Four things from Front End North

Jaye Hackett
3 min readFeb 7, 2020

I just got back from Front End North, a weirdly affordable (but still very good!) front-end conference.

It’s rare for me to get a chance to do something career-related in Sheffield when I’m so used to travelling back and forth to London, so with the time I saved, here’s some things I learned or found interesting.

I love the Crucible

There’s lots of ways to test

From Mike Smith’s talk

Front-end developers are often scared of them and so am I.

I know the theory of unit integration and end-to-end tests and the testing pyramid that defines how many of each you should do, but this orthodoxy tends to lend itself best to traditional software engineering projects. It doesn’t always transfer well to a front-end made up of react components, for example.

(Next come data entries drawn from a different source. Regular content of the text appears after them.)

/-- nA as REAL64 mA over a count, rounded to nearest (R566). -/
def meanAmps (sum n : Nat) : W64 := opFDiv (opIToF (BitVec.ofNat 64 sum)) (opIToF (BitVec.ofNat 64 (n * 1000000)))

/-- The quality and status bits of an AI value from the conversions used (R567): mean `sum` over `n`, NAMUR. -/
def aiJudge (us : List AiConv) (namur : Bool) : Nat × Nat :=
  let n := us.length
  let sum := us.foldl (fun a u => a + u.cur) 0
  let opn := if sum < 500000 * n then 1 else 0
  if n = 0 then (0, 32)
  else if us.any (·.short) then (0, 2 + opn)
  else if us.any fun u => decide (24000000 ≤ u.cur) then (0, 4 + opn)
  else if namur ∧ sum ≤ 3600000 * n then (0, 8 + opn)
  else if namur ∧ 21000000 * n ≤ sum then (0, 16 + opn)
  else if namur ∧ (sum < 3800000 * n ∨ 20500000 * n < sum) then (2, opn)
  else (4, opn)

/-- Positions 0 and 1 of AIk before nominal start `start` of its class (R566 to R568). -/
def State.aiWrite (s : State) (c k start : Nat) : State :=
  match s.fieldSig k 0 1 with
  | none => s
  | some sig =>
    if (s.dirEntry sig).cls ≠ c then s
    else
      let cfg := ((s.fieldCfg c).bind fun f => f.ai[k]?).getD ⟨false, true, 1⟩
      let up := s.flag R.fldStatusLink && s.flag R.fldStatusReady
      let us := if up then ((mget [] s.field.conv k).filter fun u => decide (u.at2 + 500000 ≤ start)).take (max 1 cfg.filter) else []
      let (q, bits) := aiJudge us cfg.namur
      let old := s.recAt (recAddr (!s.front (s.dirEntry sig).cls 1) sig)
      let stamp := us.head?.elim old.stamp (·.stamp)
      let value := if us.isEmpty then old.value else meanAmps (us.foldl (fun a u => a + u.cur) 0) us.length
      let status := bits + (if s.loopOn k then 64 else 0)
      let s := s.ownedWrite 8 0 sig value stamp q
      let s := match s.fieldSig k 1 1 with
        | some g => s.ownedWrite 8 0 g (BitVec.ofNat 64 status) stamp 4
        | none => s
      let bad := mget false s.field.aiBad k
      let now := status % 32 != 0
      let s := { s with field := { s.field with aiBad := mput false s.field.aiBad k now } }
      if now ∧ ¬ bad then s.raise 0x0A00 (leBytes 1 k ++ leBytes 8 status)
      else if ¬ now ∧ bad then s.raise 0x0A01 (leBytes 1 k) else s

/-- The AO status word (R574). -/
def State.aoStatus (s : State) (k : Nat) : Nat :=
  s.fld (R.fldAoFlags k) % 8 + (if s.bit R.fldStatusClosed k then 8 else 0) + (if s.flag R.fldStatusXfade then 16 else 0) +
    (if s.flag R.fldStatusLink then 0 else 32)

/-- Positions 2 and 3 of AOk before a start of the class that owns them (R573, R574). -/
def State.aoWrite (s : State) (c k : Nat) : State :=
  let kept := fun (sig : Nat) => (s.recAt (recAddr (!s.front (s.dirEntry sig).cls 1) sig)).stamp
  let stamp := fun (sig : Nat) => ((List.range 8).findSome? fun i => (mget [] s.field.conv i).head?).elim (kept sig) (·.stamp)
  let q := if s.flag (R.fldAoFlagsOpen k) then 0
    else if s.flag (R.fldAoFlagsCompliance k) then 3
    else if s.flag (R.fldAoFlagsStage k) then 0
    else if s.bit R.fldStatusClosed k ∧ s.field.xfade.isNone then 4 else 2
  let s := match s.fieldSig k 2 1 with
    | some sig => if (s.dirEntry sig).cls = c then s.ownedWrite 8 0 sig (meanAmps (s.fld (R.fldAoReadback k)) 1) (stamp sig) q else s
    | none => s
  match s.fieldSig k 3 1 with
  | some sig => if (s.dirEntry sig).cls = c then s.ownedWrite 8 0 sig (BitVec.ofNat 64 (s.aoStatus k)) (stamp sig) 4 else s
  | none => s

/-- AI_VALUE_WRITE (R566, R573): the Binnacle writes the field values that class c's start at TB2 `start` ns freezes. -/
def execAiValueWrite (c : Fin 8) (start : Nat) (s : State) : Host.Outcome State Fault Refusal :=
  if s.book.running.isNone ∨ ¬ (s.isActive ∨ s.isFollower) then .next s
  else
    let s := (List.range 8).foldl (fun s k => s.aiWrite c.val k start) s
    .next ([0, 1, 2, 3].foldl (fun s k => s.aoWrite c.val k) s)

/-! ### Analogue outputs (R569 to R573) -/

/-- AO_APPLY (R570, R576, R601): the island applies the command formed at the latest publication; the switch of a module in the active role
closes with the program's first publication. A crossfade or trim drive keeps the output. -/
def execAoApply (k : Fin 4) (s : State) : Host.Outcome State Fault Refusal :=
  let trim := s.field.trim.elim false fun t => t.1 == k.val
  if ¬ (s.ao k.val).due ∨ s.field.xfade.isSome ∨ trim then .next s
  else
    let s := s.aoDrive k.val
    .next (if s.isActive then s.closeSwitch k.val else s)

Snapshot and visual regression tests can be valuable additions to that testing pyramid in those situations, and it’s even possible to test the efficacy and sense of your tests themselves through mutation testing. 🤓

I’ll probably be integrating Paypal’s Automated Accessibity Testing Tool into the continuous integration pipeline of the design system I’m working on right now.

Having good intentions isn’t enough

From Florence Okoye’s talk

While I’m lucky enough to work for a place that takes holistic change seriously, transforming teams, organisations and processes rather than just focusing on digital tools, this isn’t true for the majority of our sector.

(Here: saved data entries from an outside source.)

-- ==== Sys2Proof/Machine/Replay.lean ====
section
/-! DEFINITION. Bench replay (R552 to R555). -/

namespace Sys2Proof.Machine

/-! ### Checkpoints of the recording -/

/-- A complete checkpoint of the recording: its BEGIN and END records and those between (R545, R547). -/
structure CkptAt where
  first : LogRec
  last : LogRec
  parts : List LogRec
  deriving DecidableEq, Repr

/-- The checkpoint whose BEGIN record heads a list, if it is complete: no restart, gap or other BEGIN before its END. -/
def ckptFrom : List LogRec → Option CkptAt
  | [] => none
  | b :: rest =>
    if b.typ ≠ 7 ∨ b.flags ≠ 1 then none
    else match rest.find? fun r => r.typ == 6 || r.typ == 9 || (r.typ == 7 && r.flags != 0) with
      | some e =>
        if e.typ = 7 ∧ e.flags = 2 then
          some ⟨b, e, rest.filter fun r => r.typ == 7 && r.flags == 0 && decide (r.seq < e.seq)⟩
        else none
      | none => none

/-- Every complete checkpoint of a list of records, in order. -/
def ckptsOf : List LogRec → List CkptAt
  | [] => []
  | r :: rs =>
    match ckptFrom (r :: rs) with
    | some k => k :: ckptsOf rs
    | none => ckptsOf rs

/-- W_cp of a class. -/
def CkptAt.wcp (k : CkptAt) (c : Nat) : Nat := k.last.body.getD c 0

/-- The identity that six words spell. -/
def ofIdWords (ws : List Nat) : Nat := ((ws.take 6).reverse).foldl (fun n w => n * 2 ^ 64 + w) 0

/-- The running Book's identity at a checkpoint. -/
def CkptAt.identity (k : CkptAt) : Nat := ofIdWords (k.last.body.drop 9)

/-- The memory cells of the read. -/
def CkptAt.cells (k : CkptAt) : NMap Byte := ((k.parts.find? fun r => r.gs.isEmpty).map (·.image)).getD []

/-- The entries of class c up to W_cp(c), in record order. -/
def CkptAt.entries (k : CkptAt) (c : Nat) : List GrainEntry :=
  (k.parts.filter fun r => r.cls == c && decide (r.wake ≤ k.wcp c)).flatMap (·.gs)

/-! ### Classes of the replay -/

/-- The replay of a class. -/
def Replay.of (r : Replay) (c : Nat) : ReplayCls := mget ReplayCls.init r.cls c

/-- The state with the replay of a class changed. -/
def State.modReplay (s : State) (c : Nat) (f : ReplayCls → ReplayCls) : State :=
  { s with log := { s.log with replay := s.log.replay.map fun r => { r with cls := mmod ReplayCls.init r.cls c f } } }

/-- An entry written to its address: a BOTH entry to both buffers, or to the front of class c where one is given. -/
def State.putEntry (s : State) (front : Option Nat) (e : GrainEntry) : State :=
  if ¬ e.both then s.setWords e.addr e.words
  else match front with
    | none => (s.setWords e.addr e.words).setWords (e.addr + 0x400000) e.words
    | some c => s.setWords (e.addr + if s.front c 1 then 0x400000 else 0) e.words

Often we reduce the idea of “user experience” down to a shell of what it once aspired to be, figuring out how we can maximise conversion rates without much thought given to the wider social context and issues our products influence and are influenced by.

Having good intentions isn’t enough. Society’s systems of oppression will always pollute our designs unless we actively fight them by becoming true advocates for all our users, not just the ones who are most like us.

Alexa is more expressive than we know

From Léonie Watson’s talk

Although Amazon tries their darndest to make Alexa sound human, her normal affect sounds pretty flat. However, we can use speech synthesis markup language (SSML) to make our conversations with her much more expressive.

It’s possible to:

  • affect her pronounciation
  • give different voices and accents
  • add different kinds of emphasis and stress different parts of speech

All with a surprisingly familiar HTML-esque syntax!

I also learned that we were making machines that spoke in 1939, which seems absurdly early.

This honestly feels so ahead of its time that it might be a glitch in the timeline.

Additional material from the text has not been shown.